For all the block return statements, 3.3 now allows you to shorten as

block return
Hrm... could you set up us an example (hehe) with the corresponding pf rule expansion (pfctl -sr) for it?

Until then, I'll continue to be explicit in my block return rules; it can't hurt, anyhow.

Hrm... could you set up us an example (hehe) with the corresponding pf rule expansion (pfctl -sr) for it?

Heh, hate to say it, but RTFM =)

taken from pf faq:
http://www.openbsd.org/faq/pf/shortcuts.html

Return Simplification

A ruleset used to block packets and reply with a TCP RST or ICMP Unreachable response could look like this:

block in all
block return-rst in proto tcp all
block return-icmp in proto udp all
block out all
block return-rst out proto tcp all
block return-icmp out proto udp all

This can be simplified as:

block return

When PF sees the return keyword, it's smart enough to send the proper response, or no response at all, depending on the protocol of the packet being blocked.

No, you hit it right on the head; thanks, |MiNi0n|!

Looking forward to seeing your example pf.conf and pfctl outputs...

8)

Kewl :D

I'm quite heavily working on a few different pf.conf files for a few different setups (like 3 quite different ones). Once I'm *fully* content and satisfied with 'em I'll be happy to add 'em to your repository!

Cheers :)

Ok bsdjunkie/Ghent19, I'll check it out... Kinda want to see how pf expands that out.

I kinda skimmed over the new FAQ, except for the queueing section. Haven't had time due to collecting all those great PF resources. I'll go back and read it thoroughly, promise!
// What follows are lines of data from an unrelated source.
/-! ### CTX.CMD -/

/-- The word of a command of CTX.CMD (R328). -/
def ctxWord (op k c g : Nat) : Word :=
  Reg.make .CTX_CMD [(.CTX_CMD_OP, op), (.CTX_CMD_STOPE, k), (.CTX_CMD_CONTEXT, c), (.CTX_CMD_GANG, g), (.CTX_CMD_GO, 1)]

theorem part_ctxWord {op k c g : Nat} (hop : op < 8) (hk : k < 128) (hc : c < 8) (hg : g < 16) :
    Reg.part .CTX_CMD (ctxWord op k c g) .CTX_CMD_OP = op ∧ Reg.part .CTX_CMD (ctxWord op k c g) .CTX_CMD_STOPE = k ∧
    Reg.part .CTX_CMD (ctxWord op k c g) .CTX_CMD_CONTEXT = c ∧ Reg.part .CTX_CMD (ctxWord op k c g) .CTX_CMD_GANG = g ∧
    Reg.part .CTX_CMD (ctxWord op k c g) .CTX_CMD_GO = 1 := by
  refine ⟨?_, ?_, ?_, ?_, ?_⟩
  · exact (Reg.part_make (p := ⟨20, 1, 0⟩) _ (by decide) (by decide) (by decide)).trans (Nat.mod_eq_of_lt hop)
  · exact (Reg.part_make (p := ⟨0, 1, 0⟩) _ (by decide) (by decide) (by decide)).trans (Nat.mod_eq_of_lt hk)
  · exact (Reg.part_make (p := ⟨7, 1, 0⟩) _ (by decide) (by decide) (by decide)).trans (Nat.mod_eq_of_lt hc)
  · exact (Reg.part_make (p := ⟨10, 1, 0⟩) _ (by decide) (by decide) (by decide)).trans (Nat.mod_eq_of_lt hg)
  · exact Reg.part_make (p := ⟨31, 1, 0⟩) _ (by decide) (by decide) (by decide)

/-- R328: with the block open a command of CTX.CMD is taken up. -/
theorem State.ctxGo_of_open (h : s.Open n.val .CTX) {op k c g : Nat} (hop : op ∈ [1, 2, 3, 4]) (hk : k < 128) (hc : c < 8) (hg : g < 16) :
    s.cageTurn (fun a => a.ctxGo n op k c g) = s.ctxCmd n op k c g := by
  have hrange : 0 < op ∧ op < 5 := by revert op; decide
  obtain ⟨hpop, hpk, hpc, hpg, hpgo⟩ := part_ctxWord (show op < 8 by omega) hk hc hg
  have hreserved : Reg.reservedIn .CTX_CMD (ctxWord op k c g) = false := by
    have hparts : Reg.reservedIn .CTX_CMD (ctxWord op k c g) = (decide (Reg.part .CTX_CMD (ctxWord op k c g) .CTX_CMD_OP = 0) ||
      decide (5 ≤ Reg.part .CTX_CMD (ctxWord op k c g) .CTX_CMD_OP) || false || false) := rfl
    rw [hparts, hpop, decide_eq_false (by omega), decide_eq_false (by omega)]
    rfl
  obtain ⟨_, _, _, _, _, _, hwrite⟩ := Reg.contextCommand_facts (r := .CTX_CMD) (by decide) (ctxWord op k c g) n
  refine (State.contextCommand_alone (by decide) h rfl hreserved _).trans ((hwrite s).trans ?_)
  change (if decide (Reg.part .CTX_CMD (ctxWord op k c g) .CTX_CMD_GO ≠ 0) = true then s.ctxCmd n (Reg.part .CTX_CMD (ctxWord op k c g) .CTX_CMD_OP)
    (Reg.part .CTX_CMD (ctxWord op k c g) .CTX_CMD_STOPE) (Reg.part .CTX_CMD (ctxWord op k c g) .CTX_CMD_CONTEXT)
    (Reg.part .CTX_CMD (ctxWord op k c g) .CTX_CMD_GANG) else s) = _
  rw [hpgo, hpop, hpk, hpc, hpg]
  rfl

/-! ### CTX.RB_CTL and SCB.CTL -/

/-- R327: with the block open a readback is taken up. -/
theorem exec_readback_of_open (h : s.Open n.val .CTX) (a : BitVec 20) {plane : BitVec 2} (hplane : plane ≠ 3) (bad : Bool) :
    exec (.readback n a plane bad) s = .next (s.readback n a.toNat plane.toNat bad) := by
  have hpasses : ∀ l, fieldValue l .CTX_RB_CTL_PLANE = plane.toNat → Reg.reservedIn .CTX_RB_CTL (Reg.make .CTX_RB_CTL l) = false := by
    intro l hl
    have hparts : Reg.reservedIn .CTX_RB_CTL (Reg.make .CTX_RB_CTL l) =
      (decide (Reg.part .CTX_RB_CTL (Reg.make .CTX_RB_CTL l) .CTX_RB_CTL_PLANE = 3) || false || false) := rfl
    rw [hparts, Reg.part_make (p := ⟨20, 1, 0⟩) l (by decide) (by decide) (by decide), hl,
      decide_eq_false (show ¬plane.toNat = 3 from fun h3 => hplane (BitVec.eq_of_toNat_eq h3))]
    rfl
  have hreserved := hpasses [(.CTX_RB_CTL_FRAME_ADDR, a.toNat), (.CTX_RB_CTL_PLANE, plane.toNat), (.CTX_RB_CTL_GO, 1)] (Nat.mod_eq_of_lt plane.isLt)
  refine congrArg Host.Outcome.next ((State.contextCommand_alone (by decide) h rfl hreserved _).trans ?_)
  obtain ⟨_, _, _, _, _, hstore, _⟩ := Reg.contextCommand_facts (r := .CTX_RB_CTL) (by decide)
    (Reg.make .CTX_RB_CTL [(.CTX_RB_CTL_FRAME_ADDR, a.toNat), (.CTX_RB_CTL_PLANE, plane.toNat), (.CTX_RB_CTL_GO, 1)]) n
  rw [hstore]
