-- ==== Sys2Proof/WellFormed.lean ====
section
/-! DEFINITION. Well-formedness. SEND's operand is a `Byte`, so every `Instr` is well-formed as it stands (R72); what
can be ill-formed is what a programmer writes: the assembler refuses a value outside 0..255 (R79). -/

namespace Sys2Proof

/-- Every command is well-formed: INIT has no operand and every byte is an operand of SEND (R72). -/
def Instr.wf : Instr → Bool
  | .init => true
  | .send _ => true

/-- The number an immediate stands for (R79). -/
def Imm.value : Imm → Nat
  | .dec n => n
  | .hex n => n
  | .chr c => c.toNat

/-- R79: a number 0..255, or a character with a 7-bit ASCII code. -/
def Imm.wf : Imm → Bool
  | .dec n => decide (n ≤ 255)
  | .hex n => decide (n ≤ 0xFF)
  | .chr c => decide (c.toNat < 128)

/-- R79, R80: what the assembler accepts. -/
def AsmLine.wf : AsmLine → Bool
  | .init => true
  | .send imm => imm.wf
  | .setGie b => decide (b ≤ 1)
  | .wait _ => true
  | .word w => decide (w < 2 ^ 16)

end Sys2Proof
end

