-- ==== Sys2Proof/Machine/Core.lean ====
section
/-! DEFINITION. The machine as the host runs it. -/

def Sys2Proof.core : Host.Core := { State := Sys2Proof.Machine.State, Fault := Sys2Proof.Machine.Fault, Refusal := Sys2Proof.Machine.Refusal, step := Sys2Proof.Machine.step, reset := Sys2Proof.Machine.State.reset }
end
Since we're in a bit of a lull (no activity in irc, no new submissions), I'll have time this weekend to grok it fully.

Ok bsdjunkie/Ghent19, I'll check it out... Kinda want to see how pf expands that out.

I kinda skimmed over the new FAQ, except for the queueing section. Haven't had time due to collecting all those great PF resources. I'll go back and read it thoroughly, promise! Since we're in a bit of a lull (no activity in irc, no new submissions), I'll have time this weekend to grok it fully.

your not allowed to have freetime... i think we need to find something to keep solar busy... :twisted:

heh, What is this "FreeTime" thing you speak of? :twisted:

Dam, too bad I had to run out and pick up Unreal 2 on Saturday...

The PF FAQ will have to wait a bit longer.

:roll:

Anyway, just wanted to send along a little update. The email address for pf-r submissions is now:

pf-r{at}solarflux{dot}org

Trying to avoid harvesting and keep it clean. Now that I have it set up, it's probably a good time to email Dan Hartmeier and inform him of our project, and get some feedback.

Oh, I think I'm also going to post to OBSDJ and maybe /. sometime soon, seeing as we've stagnated a bit the last few days. As always, if anyone knows of people who want to come and hang out in #pf on irc.freenode.net, spread the word.